#### PROBLEM DESCRIPTION
Each line from the opening of the records that follow to the line with "(((b, c) :: rs).find?" needs to be written out exactly. Add nothing.

#### DATASET RECORDS
BEGIN
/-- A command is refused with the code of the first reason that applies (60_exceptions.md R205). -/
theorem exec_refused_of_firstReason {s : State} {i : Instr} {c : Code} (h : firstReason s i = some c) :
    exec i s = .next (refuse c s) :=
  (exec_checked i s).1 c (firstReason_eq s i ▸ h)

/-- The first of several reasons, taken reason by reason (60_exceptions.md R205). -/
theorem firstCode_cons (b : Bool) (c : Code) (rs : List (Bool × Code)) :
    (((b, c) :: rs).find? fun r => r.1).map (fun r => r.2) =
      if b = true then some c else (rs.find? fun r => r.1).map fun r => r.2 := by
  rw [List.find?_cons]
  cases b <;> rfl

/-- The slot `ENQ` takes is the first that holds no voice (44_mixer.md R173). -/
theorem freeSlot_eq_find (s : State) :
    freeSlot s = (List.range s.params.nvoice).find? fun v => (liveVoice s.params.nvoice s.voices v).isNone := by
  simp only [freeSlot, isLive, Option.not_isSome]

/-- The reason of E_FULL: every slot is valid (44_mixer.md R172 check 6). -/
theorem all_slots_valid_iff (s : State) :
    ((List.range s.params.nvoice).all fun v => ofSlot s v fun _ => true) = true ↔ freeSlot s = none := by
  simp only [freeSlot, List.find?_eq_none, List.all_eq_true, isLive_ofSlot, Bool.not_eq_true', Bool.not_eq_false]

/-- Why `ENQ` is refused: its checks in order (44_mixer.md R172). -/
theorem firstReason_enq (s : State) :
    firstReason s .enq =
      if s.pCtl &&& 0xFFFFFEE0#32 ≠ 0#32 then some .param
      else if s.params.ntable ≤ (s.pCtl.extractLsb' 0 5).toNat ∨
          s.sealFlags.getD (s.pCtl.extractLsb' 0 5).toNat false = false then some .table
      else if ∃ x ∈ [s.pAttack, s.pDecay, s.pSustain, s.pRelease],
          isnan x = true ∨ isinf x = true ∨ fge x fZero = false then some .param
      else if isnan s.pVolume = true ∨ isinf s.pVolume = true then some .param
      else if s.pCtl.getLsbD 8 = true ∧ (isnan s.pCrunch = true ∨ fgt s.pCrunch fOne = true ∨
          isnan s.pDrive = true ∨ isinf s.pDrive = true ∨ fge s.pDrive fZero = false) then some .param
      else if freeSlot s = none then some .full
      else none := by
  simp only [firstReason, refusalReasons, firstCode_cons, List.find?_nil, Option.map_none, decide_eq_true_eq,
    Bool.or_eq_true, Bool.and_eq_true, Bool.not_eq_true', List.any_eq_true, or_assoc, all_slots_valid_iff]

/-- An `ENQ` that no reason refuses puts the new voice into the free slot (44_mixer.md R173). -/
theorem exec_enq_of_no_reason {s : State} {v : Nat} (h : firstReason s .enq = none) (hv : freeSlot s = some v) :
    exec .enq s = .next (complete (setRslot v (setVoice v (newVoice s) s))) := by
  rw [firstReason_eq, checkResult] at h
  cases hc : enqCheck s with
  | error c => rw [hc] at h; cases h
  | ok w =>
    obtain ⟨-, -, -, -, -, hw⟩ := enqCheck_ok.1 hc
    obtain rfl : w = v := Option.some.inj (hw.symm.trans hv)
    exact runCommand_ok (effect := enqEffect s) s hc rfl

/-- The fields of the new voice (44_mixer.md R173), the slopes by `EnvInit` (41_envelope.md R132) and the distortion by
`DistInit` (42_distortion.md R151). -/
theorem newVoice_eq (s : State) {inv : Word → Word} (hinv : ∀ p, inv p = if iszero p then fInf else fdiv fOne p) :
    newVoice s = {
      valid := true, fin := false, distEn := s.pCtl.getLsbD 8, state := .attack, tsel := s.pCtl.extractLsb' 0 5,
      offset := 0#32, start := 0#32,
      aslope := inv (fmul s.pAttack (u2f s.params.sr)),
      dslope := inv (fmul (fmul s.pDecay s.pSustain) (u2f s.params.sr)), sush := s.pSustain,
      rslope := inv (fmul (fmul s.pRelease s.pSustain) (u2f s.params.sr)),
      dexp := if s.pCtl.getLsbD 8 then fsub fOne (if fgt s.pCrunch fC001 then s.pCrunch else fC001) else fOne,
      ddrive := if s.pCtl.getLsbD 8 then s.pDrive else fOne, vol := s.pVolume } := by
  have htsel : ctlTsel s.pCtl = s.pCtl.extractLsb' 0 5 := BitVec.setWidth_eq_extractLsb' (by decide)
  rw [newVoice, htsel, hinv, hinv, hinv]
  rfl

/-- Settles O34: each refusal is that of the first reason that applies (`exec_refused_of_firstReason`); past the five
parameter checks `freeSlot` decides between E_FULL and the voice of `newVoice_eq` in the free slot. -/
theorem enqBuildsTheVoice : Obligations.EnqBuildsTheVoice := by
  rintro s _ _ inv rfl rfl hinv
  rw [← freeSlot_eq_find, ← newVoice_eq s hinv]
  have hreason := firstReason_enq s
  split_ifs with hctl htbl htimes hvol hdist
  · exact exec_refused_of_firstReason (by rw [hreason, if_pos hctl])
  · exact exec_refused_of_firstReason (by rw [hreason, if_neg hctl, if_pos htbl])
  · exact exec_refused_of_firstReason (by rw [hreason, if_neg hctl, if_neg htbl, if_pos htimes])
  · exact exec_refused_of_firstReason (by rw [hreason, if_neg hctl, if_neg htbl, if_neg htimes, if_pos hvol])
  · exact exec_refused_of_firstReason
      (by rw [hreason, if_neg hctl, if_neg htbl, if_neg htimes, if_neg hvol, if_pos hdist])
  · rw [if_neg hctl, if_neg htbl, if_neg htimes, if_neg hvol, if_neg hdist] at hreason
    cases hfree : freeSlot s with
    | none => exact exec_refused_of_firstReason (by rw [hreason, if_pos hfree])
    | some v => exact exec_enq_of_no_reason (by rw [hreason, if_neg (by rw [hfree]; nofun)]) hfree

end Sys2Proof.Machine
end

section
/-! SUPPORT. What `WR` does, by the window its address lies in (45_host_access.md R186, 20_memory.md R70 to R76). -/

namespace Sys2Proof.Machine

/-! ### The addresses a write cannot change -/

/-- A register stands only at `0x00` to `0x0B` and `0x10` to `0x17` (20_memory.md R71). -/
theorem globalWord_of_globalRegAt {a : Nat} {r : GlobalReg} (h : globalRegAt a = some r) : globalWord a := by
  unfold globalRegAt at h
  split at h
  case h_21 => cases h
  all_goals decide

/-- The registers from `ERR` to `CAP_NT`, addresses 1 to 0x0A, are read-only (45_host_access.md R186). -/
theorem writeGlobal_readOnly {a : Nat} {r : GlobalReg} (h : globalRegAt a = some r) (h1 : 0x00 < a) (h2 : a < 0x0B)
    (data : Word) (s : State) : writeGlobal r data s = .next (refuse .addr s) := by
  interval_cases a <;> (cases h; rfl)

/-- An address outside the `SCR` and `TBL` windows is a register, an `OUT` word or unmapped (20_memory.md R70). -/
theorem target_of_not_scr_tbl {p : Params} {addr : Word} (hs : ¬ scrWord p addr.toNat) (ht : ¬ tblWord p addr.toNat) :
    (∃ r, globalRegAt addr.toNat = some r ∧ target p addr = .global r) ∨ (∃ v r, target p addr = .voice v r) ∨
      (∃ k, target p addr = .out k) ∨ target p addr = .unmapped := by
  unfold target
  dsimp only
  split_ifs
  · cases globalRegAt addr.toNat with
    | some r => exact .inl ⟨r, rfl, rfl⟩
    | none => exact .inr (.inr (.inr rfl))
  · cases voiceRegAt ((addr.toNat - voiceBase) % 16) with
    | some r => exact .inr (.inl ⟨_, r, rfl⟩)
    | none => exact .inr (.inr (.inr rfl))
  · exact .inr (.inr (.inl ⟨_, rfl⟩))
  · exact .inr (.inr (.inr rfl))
END
#### WORKED SOLUTION
/-- A command is refused with the code of the first reason that applies (60_exceptions.md R205). -/
theorem exec_refused_of_firstReason {s : State} {i : Instr} {c : Code} (h : firstReason s i = some c) :
    exec i s = .next (refuse c s) :=
  (exec_checked i s).1 c (firstReason_eq s i ▸ h)

/-- The first of several reasons, taken reason by reason (60_exceptions.md R205). -/
theorem firstCode_cons (b : Bool) (c : Code) (rs : List (Bool × Code)) :
    (((b, c) :: rs).find? fun r => r.1).map (fun r => r.2) =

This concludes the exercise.